* **ASSIGNMENT**:
In the records below, the lines from the one containing "decode 0b10000_10_0000000000_10001_00010_11111#32 = .ok" through the last are to be reproduced exactly and alone.

* **Saved entries**:
-- ==== Sys2Proof/Tests/Slice0.lean ====
section
/-! SUPPORT. Tests: the check of WellFormed, the decoding of every constructor, one step of every instruction, the
errors and the interrupts, and the witnesses for the hypotheses of the statements. Words are written out from the
encoding tables of 30_encoding.md; expected results are those of 95_test_vectors.md, section 2, unless a comment
says otherwise. -/

namespace Sys2Proof.Tests
open Sys2Proof Sys2Proof.Machine

/-! ## Building small states -/

abbrev reset : State := State.reset
def reg (n : RegNum) (v : Word) (s : State) : State := s.setReg n v
def word (a : Addr) (v : Word) (s : State) : State := s.putBytes a 4 v
def byte (a : Addr) (v : Byte) (s : State) : State := s.putBytes a 1 v
def pcIs (a : Addr) (s : State) : State := { s with pc := a }
def msIs (v : Word) (s : State) : State := { s with ms := v }
def sspIs (a : Addr) (s : State) : State := { s with ssp := a }
def pend (vs : List IntVec) (s : State) : State := { s with pending := vs }

/-- The state with an instruction word at the program counter. -/
def at_ (w : Word) (s : State) : State := s.withFetchWord 32 w.toNat

/-- The step answers a next state of which this holds. -/
def gives (s : State) (p : State → Bool) : Bool := match step s with | .next t => p t | _ => false

/-- The step stops with an error of this kind, at a state of which this holds. -/
def stops (s : State) (k : ErrorKind) (p : State → Bool) : Bool :=
  match step s with | .fault f => f.kind == k && p f.state | _ => false

/-- The instruction answers a next state of which this holds. -/
def completesWith (i : Instr) (s : State) (p : State → Bool) : Bool :=
  match exec i s with | .next t => p t | _ => false

/-! ## WellFormed -/

theorem test_wellFormed_refuses_jcA : (Instr.jcA true true true 0x08000#20).wellFormed = false := by decide

theorem test_wellFormed_refuses_jcR : (Instr.jcR true true true 3).wellFormed = false := by decide

/-! ## Decoding, one word for every constructor, its fields set apart by underscores -/

-- R91
theorem test_decode_aluR :
    decode 0b00100_10001_00010_0_00000000000_10011#32 = .ok (.addR (.ind 1) (.reg 2) (.ind 3)) ∧
    decode 0b00000_10001_00010_0_00000000000_10011#32 = .ok (.subR (.ind 1) (.reg 2) (.ind 3)) ∧
    decode 0b00101_10001_00010_0_00000000000_10011#32 = .ok (.andR (.ind 1) (.reg 2) (.ind 3)) ∧
    decode 0b01101_10001_00010_0_00000000000_10011#32 = .ok (.orR (.ind 1) (.reg 2) (.ind 3)) ∧
    decode 0b10101_10001_00010_0_00000000000_10011#32 = .ok (.xorR (.ind 1) (.reg 2) (.ind 3)) := by decide

-- R92
theorem test_decode_aluI :
    decode 0b00100_00001_10010_1_1000000000000011#32 = .ok (.addI (.reg 1) (.ind 2) 0x8003#16) ∧
    decode 0b00000_00001_10010_1_1000000000000011#32 = .ok (.subI (.reg 1) (.ind 2) 0x8003#16) ∧
    decode 0b00101_00001_10010_1_1000000000000011#32 = .ok (.andI (.reg 1) (.ind 2) 0x8003#16) ∧
    decode 0b01101_00001_10010_1_1000000000000011#32 = .ok (.orI (.reg 1) (.ind 2) 0x8003#16) ∧
    decode 0b10101_00001_10010_1_1000000000000011#32 = .ok (.xorI (.reg 1) (.ind 2) 0x8003#16) := by decide

-- R93
theorem test_decode_cmp :
    decode 0b11100_00000_00001_0_00000000000_10010#32 = .ok (.cmpR (.reg 1) (.ind 2)) ∧
    decode 0b11100_00000_10001_1_1111111111111110#32 = .ok (.cmpI (.ind 1) 0xfffe#16) := by decide

-- R94
theorem test_decode_mul :
    decode 0b01111_0_01_000000000_00001_10010_00011#32 = .ok (.imulB (.reg 1) (.ind 2) (.reg 3)) ∧
    decode 0b01111_0_10_000000000_00001_10010_00011#32 = .ok (.imulS (.reg 1) (.ind 2) (.reg 3)) ∧
    decode 0b01111_0_11_000000000_00001_10010_00011#32 = .ok (.imulW (.reg 1) (.ind 2) (.reg 3)) ∧
    decode 0b01111_1_01_000000000_00001_10010_00011#32 = .ok (.umulB (.reg 1) (.ind 2) (.reg 3)) ∧
    decode 0b01111_1_10_000000000_00001_10010_00011#32 = .ok (.umulS (.reg 1) (.ind 2) (.reg 3)) ∧
    decode 0b01111_1_11_000000000_00001_10010_00011#32 = .ok (.umulW (.reg 1) (.ind 2) (.reg 3)) := by decide

-- R95
theorem test_decode_unary :
    decode 0b11000_0_00001_0_0001_0010_0011_0100_0101#32 = .ok (.negA (.reg 1) 0x12345#20) ∧
    decode 0b11000_0_10001_1_000000000000000_00010#32 = .ok (.negR (.ind 1) (.reg 2)) ∧
    decode 0b10110_0_00001_0_0001_0010_0011_0100_0101#32 = .ok (.notA (.reg 1) 0x12345#20) ∧
    decode 0b10110_0_10001_1_000000000000000_00010#32 = .ok (.notR (.ind 1) (.reg 2)) := by decide

-- R96
theorem test_decode_shift :
    decode 0b10000_00_0000000000_10001_00010_11111#32 = .ok (.shfl (.ind 1) (.reg 2) 31#5) ∧
    decode 0b10000_10_0000000000_10001_00010_11111#32 = .ok (.shfrl (.ind 1) (.reg 2) 31#5) ∧
    decode 0b10000_11_0000000000_10001_00010_11111#32 = .ok (.shfra (.ind 1) (.reg 2) 31#5) := by decide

* **COMPLETED EXERCISE**:
    decode 0b10000_10_0000000000_10001_00010_11111#32 = .ok (.shfrl (.ind 1) (.reg 2) 31#5) ∧
    decode 0b10000_11_0000000000_10001_00010_11111#32 = .ok (.shfra (.ind 1) (.reg 2) 31#5) := by decide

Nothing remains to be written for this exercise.